Your instructions → Retype, word for word, each line between the lines holding "theorem test_logic3_xor : vOf" and "theorem test_clz_of_zero : vOf", inclusive, and leave the rest of the data alone.

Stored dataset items
++++++++++

/-! ## Integer instructions -/

/-- R237's example: each half added, the upper one clamped. -/
theorem test_iadd_saturates : vOf (thr [(8, 0x7FF00005)] [(2, 0x0020FFFE)]) (.iadd (op (rv 7) (rv 8) (.c 2) .zero 6)) =
    [(7, 0x7FFF0003)] := by decide +kernel
/-- Its wrap without .sat. -/
theorem test_iadd_wraps : vOf (thr [(8, 0x7FF00005)] [(2, 0x0020FFFE)]) (.iadd (op (rv 7) (rv 8) (.c 2) .zero 2)) =
    [(7, 0x80100003)] := by decide +kernel
/-- The first link of R237's chain: the low word is 0 and the carry 1. -/
theorem test_iaddc_carries : vOf (thr [(4, 0xFFFFFFFF), (9, 1)]) (.iaddc (op (rv 0) (rv 4) (rv 9) (.p 1 false) 0)) = [(0, 0)] ∧
    pOf (thr [(4, 0xFFFFFFFF), (9, 1)]) (.iaddc (op (rv 0) (rv 4) (rv 9) (.p 1 false) 0)) = [(2, 2)] := by decide +kernel
theorem test_isubb_borrows : vOf (thr [(4, 0), (9, 1)]) (.isubb (op (rv 0) (rv 4) (rv 9) (.p 1 false) 0)) = [(0, 0xFFFFFFFF)] ∧
    pOf (thr [(4, 0), (9, 1)]) (.isubb (op (rv 0) (rv 4) (rv 9) (.p 1 false) 0)) = [(2, 2)] := by decide +kernel
/-- 2^31 − 1 as the high word: the sum of 64 bits carries into it and clamps (R237). -/
theorem test_iadd64_saturates : vOf (thr [(4, 0xFFFFFFFF), (5, 0x7FFFFFFF), (6, 1)]) (.iadd64 (op (rv 2) (rv 4) (rv 6) .zero 4)) =
    [(2, 0xFFFFFFFF), (3, 0x7FFFFFFF)] := by decide +kernel
theorem test_isub_sign : vOf (thr [(1, 3), (2, 5)]) (.isub (op (rv 3) (rv 1) (rv 2) .zero 0)) = [(3, 0xFFFFFFFE)] := by
  decide +kernel
theorem test_imulh_signed : vOf (thr [(1, 0xFFFFFFFF), (2, 2)]) (.imulh (op (rv 3) (rv 1) (rv 2) .zero 0)) =
    [(3, 0xFFFFFFFF)] ∧
    vOf (thr [(1, 0xFFFFFFFF), (2, 2)]) (.imulh (op (rv 3) (rv 1) (rv 2) .zero 1)) = [(3, 1)] := by decide +kernel
theorem test_iabs_of_least : vOf (thr [(1, 0x80000000)]) (.iabs (op (rv 3) (rv 1) .zero .zero 4)) = [(3, 0x7FFFFFFF)] := by
  decide +kernel
theorem test_imad64 : vOf (thr [(1, 0xFFFFFFFF), (2, 3), (4, 5)]) (.imad64 (op (rv 6) (rv 1) (rv 2) (rv 4) 0)) =
    [(6, 2), (7, 0)] := by decide +kernel
/-- R239: the truth table 0x96 is a XOR b XOR c. -/
theorem test_logic3_xor : vOf (thr [(2, 0xF0F0F0F0), (3, 0xCCCCCCCC), (4, 0xAAAAAAAA)])
    (.logic3 0x96 (op (rv 1) (rv 2) (rv 3) (rv 4) 0)) = [(1, 0x96969696)] := by decide +kernel
theorem test_andn_operand_order : vOf (thr [(1, 0xFF), (2, 0x0F)]) (.andn (op (rv 3) (rv 1) (rv 2) .zero 0)) = [(3, 0xF0)] := by
  decide +kernel
/-- A shift by the width or more (R240). -/
theorem test_shl_by_width : vOf (thr [(1, 1), (2, 32)]) (.shl (op (rv 3) (rv 1) (rv 2) .zero 0)) = [(3, 0)] := by decide +kernel
theorem test_shra_by_width : vOf (thr [(1, 0x80000000), (2, 40)]) (.shra (op (rv 3) (rv 1) (rv 2) .zero 0)) =
    [(3, 0xFFFFFFFF)] := by decide +kernel
theorem test_fshl_by_32 : vOf (thr [(1, 5), (2, 9), (4, 77)]) (.fshl (op (rv 3) (rv 1) (rv 2) (rv 4) 0)) = [(3, 9)] := by
  decide +kernel
/-- R242: bits 8 to 15, as a signed field. -/
theorem test_bfx_signed : vOf (thr [(1, 0xF0C0), (2, 0x0808)]) (.bfx (op (rv 3) (rv 1) (rv 2) .zero 0)) =
    [(3, 0xFFFFFFF0)] := by decide +kernel
theorem test_bfi_inserts : vOf (thr [(1, 0xFF), (2, 0x0404), (4, 0)]) (.bfi (op (rv 3) (rv 1) (rv 2) (rv 4) 0)) = [(3, 0xF0)] := by
  decide +kernel
theorem test_clz_of_zero : vOf (thr [(1, 0)]) (.clz (op (rv 3) (rv 1) .zero .zero 0)) = [(3, 32)] ∧
    vOf (thr [(1, 0)]) (.ctz (op (rv 3) (rv 1) .zero .zero 0)) = [(3, 32)] := by decide +kernel
theorem test_icmp_unsigned : pOf (thr [(1, 0xFFFFFFFF), (2, 1)]) (.icmp .lt (op (.p 2 false) (rv 1) (rv 2) .zero 0)) = [(4, 4)] ∧
    pOf (thr [(1, 0xFFFFFFFF), (2, 1)]) (.icmp .lt (op (.p 2 false) (rv 1) (rv 2) .zero 1)) = [(4, 0)] := by decide +kernel
/-- P7 discards (R60). -/
theorem test_icmp_p7 : pOf (thr [(1, 1), (2, 1)]) (.icmp .eq (op (.p 7 false) (rv 1) (rv 2) .zero 0)) = [] := by decide +kernel
theorem test_isel_negated : vOf (thr [(1, 11), (2, 22)]) (.isel (op (rv 3) (rv 1) (rv 2) (.p 0 true) 0)) = [(3, 11)] := by
  decide +kernel
theorem test_sread_lane_and_team : vOf (thr [(1, 0)]) (.sread .ntidX (op (rv 3) .zero .zero .zero 0)) = [(3, 16)] := by
  decide +kernel
theorem test_pmov_reads_p7 : vOf { thr [] with p := 5 } (.pmovPv (op (rv 3) .zero .zero .zero 0)) = [(3, 0x85)] := by decide +kernel
/-- A vote over one active lane. -/
theorem test_vote_ballot : vOf { thr [] with p := 1 } (.voteBallot (op (rv 3) (.p 0 false) .zero .zero 0)) = [(3, 1)] := by
  decide +kernel
/-- SHFL.up from below lane 0 keeps the lane's own value (R258). -/
theorem test_shfl_out_of_range : vOf (thr [(1, 99), (2, 1)]) (.shfl .up (op (rv 3) (rv 1) (rv 2) .zero 0)) = [(3, 99)] := by
  decide +kernel

/-! ## Float instructions -/

/-- 1.5 + 2.25 (R266). -/
theorem test_fadd : vOf (thr [(1, 0x3FC00000), (2, 0x40100000)]) (.fadd (op (rv 3) (rv 1) (rv 2) .zero 0)) =
    [(3, 0x40700000)] := by decide +kernel
/-- Opposite infinities give NaN (R264). -/
theorem test_fadd_infinities : vOf (thr [(1, 0x7F800000), (2, 0xFF800000)]) (.fadd (op (rv 3) (rv 1) (rv 2) .zero 0)) =
    [(3, 0x7FC00000)] := by decide +kernel
/-- x − x is +0, and −0 under .rd (R264). -/
theorem test_fsub_zero : vOf (thr [(1, 0x3F800000)]) (.fsub (op (rv 3) (rv 1) (rv 1) .zero 0)) = [(3, 0)] ∧
    vOf (thr [(1, 0x3F800000)]) (.fsub (op (rv 3) (rv 1) (rv 1) .zero 3)) = [(3, 0x80000000)] := by decide +kernel
/-- The largest value doubled (R97): infinity, or the largest under .rz. -/
theorem test_fmul_overflow : vOf (thr [(1, 0x7F7FFFFF), (2, 0x40000000)]) (.fmul (op (rv 3) (rv 1) (rv 2) .zero 0)) =
    [(3, 0x7F800000)] ∧
    vOf (thr [(1, 0x7F7FFFFF), (2, 0x40000000)]) (.fmul (op (rv 3) (rv 1) (rv 2) .zero 1)) = [(3, 0x7F7FFFFF)] := by decide +kernel
/-- One rounding: (1 + 2^-23)² − (1 + 2^-22) is 2^-46 (R266). -/
theorem test_ffma_rounds_once : vOf (thr [(1, 0x3F800001), (2, 0x3F800001), (3, 0xBF800002)])
    (.ffma (op (rv 4) (rv 1) (rv 2) (rv 3) 0)) = [(4, 0x28800000)] := by decide +kernel
theorem test_fdiv_by_zero : vOf (thr [(1, 0xBF800000), (2, 0)]) (.fdiv (op (rv 3) (rv 1) (rv 2) .zero 0)) =
    [(3, 0xFF800000)] := by decide +kernel
theorem test_fsqrt : vOf (thr [(1, 0x40800000)]) (.fsqrt (op (rv 3) (rv 1) .zero .zero 0)) = [(3, 0x40000000)] := by decide +kernel
/-- The exact points of R271. -/
theorem test_fexp2_exact : vOf (thr [(1, 0x40400000)]) (.fexp2 (op (rv 3) (rv 1) .zero .zero 0)) = [(3, 0x41000000)] := by
  decide +kernel
theorem test_fclass_subnormal : vOf (thr [(1, 1)]) (.fclass (op (rv 3) (rv 1) .zero .zero 0)) = [(3, 32)] := by decide +kernel
/-- NaN is 0 and infinity the range's end (R276). -/
theorem test_f2i_corners : vOf (thr [(1, 0x7FC00000)]) (.f2i .i32 .f32 false (op (rv 3) (rv 1) .zero .zero 0)) = [(3, 0)] ∧
    vOf (thr [(1, 0x7F800000)]) (.f2i .i32 .f32 false (op (rv 3) (rv 1) .zero .zero 0)) = [(3, 0x7FFFFFFF)] := by decide +kernel
theorem test_dadd : vOf (thr [(2, 0), (3, 0x3FF00000), (4, 0), (5, 0x40000000)]) (.dadd (op (rv 6) (rv 2) (rv 4) .zero 0)) =
    [(6, 0), (7, 0x40080000)] := by decide +kernel
/-- R87 at the ends of a format: the largest E4M3 and the least subnormal E2M1. -/
theorem test_values : elemValue .e4m3 0x7E = .fin false 448 1 ∧ (elemValue .e4m3 0x7F) = .nan := by decide +kernel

++++++++++

Response for this exercise →
theorem test_logic3_xor : vOf (thr [(2, 0xF0F0F0F0), (3, 0xCCCCCCCC), (4, 0xAAAAAAAA)])
    (.logic3 0x96 (op (rv 1) (rv 2) (rv 3) (rv 4) 0)) = [(1, 0x96969696)] := by decide +kernel
theorem test_andn_operand_order : vOf (thr [(1, 0xFF), (2, 0x0F)]) (.andn (op (rv 3) (rv 1) (rv 2) .zero 0)) = [(3, 0xF0)] := by
  decide +kernel
/-- A shift by the width or more (R240). -/
theorem test_shl_by_width : vOf (thr [(1, 1), (2, 32)]) (.shl (op (rv 3) (rv 1) (rv 2) .zero 0)) = [(3, 0)] := by decide +kernel
theorem test_shra_by_width : vOf (thr [(1, 0x80000000), (2, 40)]) (.shra (op (rv 3) (rv 1) (rv 2) .zero 0)) =
    [(3, 0xFFFFFFFF)] := by decide +kernel
theorem test_fshl_by_32 : vOf (thr [(1, 5), (2, 9), (4, 77)]) (.fshl (op (rv 3) (rv 1) (rv 2) (rv 4) 0)) = [(3, 9)] := by
  decide +kernel
/-- R242: bits 8 to 15, as a signed field. -/
theorem test_bfx_signed : vOf (thr [(1, 0xF0C0), (2, 0x0808)]) (.bfx (op (rv 3) (rv 1) (rv 2) .zero 0)) =
    [(3, 0xFFFFFFF0)] := by decide +kernel
theorem test_bfi_inserts : vOf (thr [(1, 0xFF), (2, 0x0404), (4, 0)]) (.bfi (op (rv 3) (rv 1) (rv 2) (rv 4) 0)) = [(3, 0xF0)] := by
  decide +kernel
theorem test_clz_of_zero : vOf (thr [(1, 0)]) (.clz (op (rv 3) (rv 1) .zero .zero 0)) = [(3, 32)] ∧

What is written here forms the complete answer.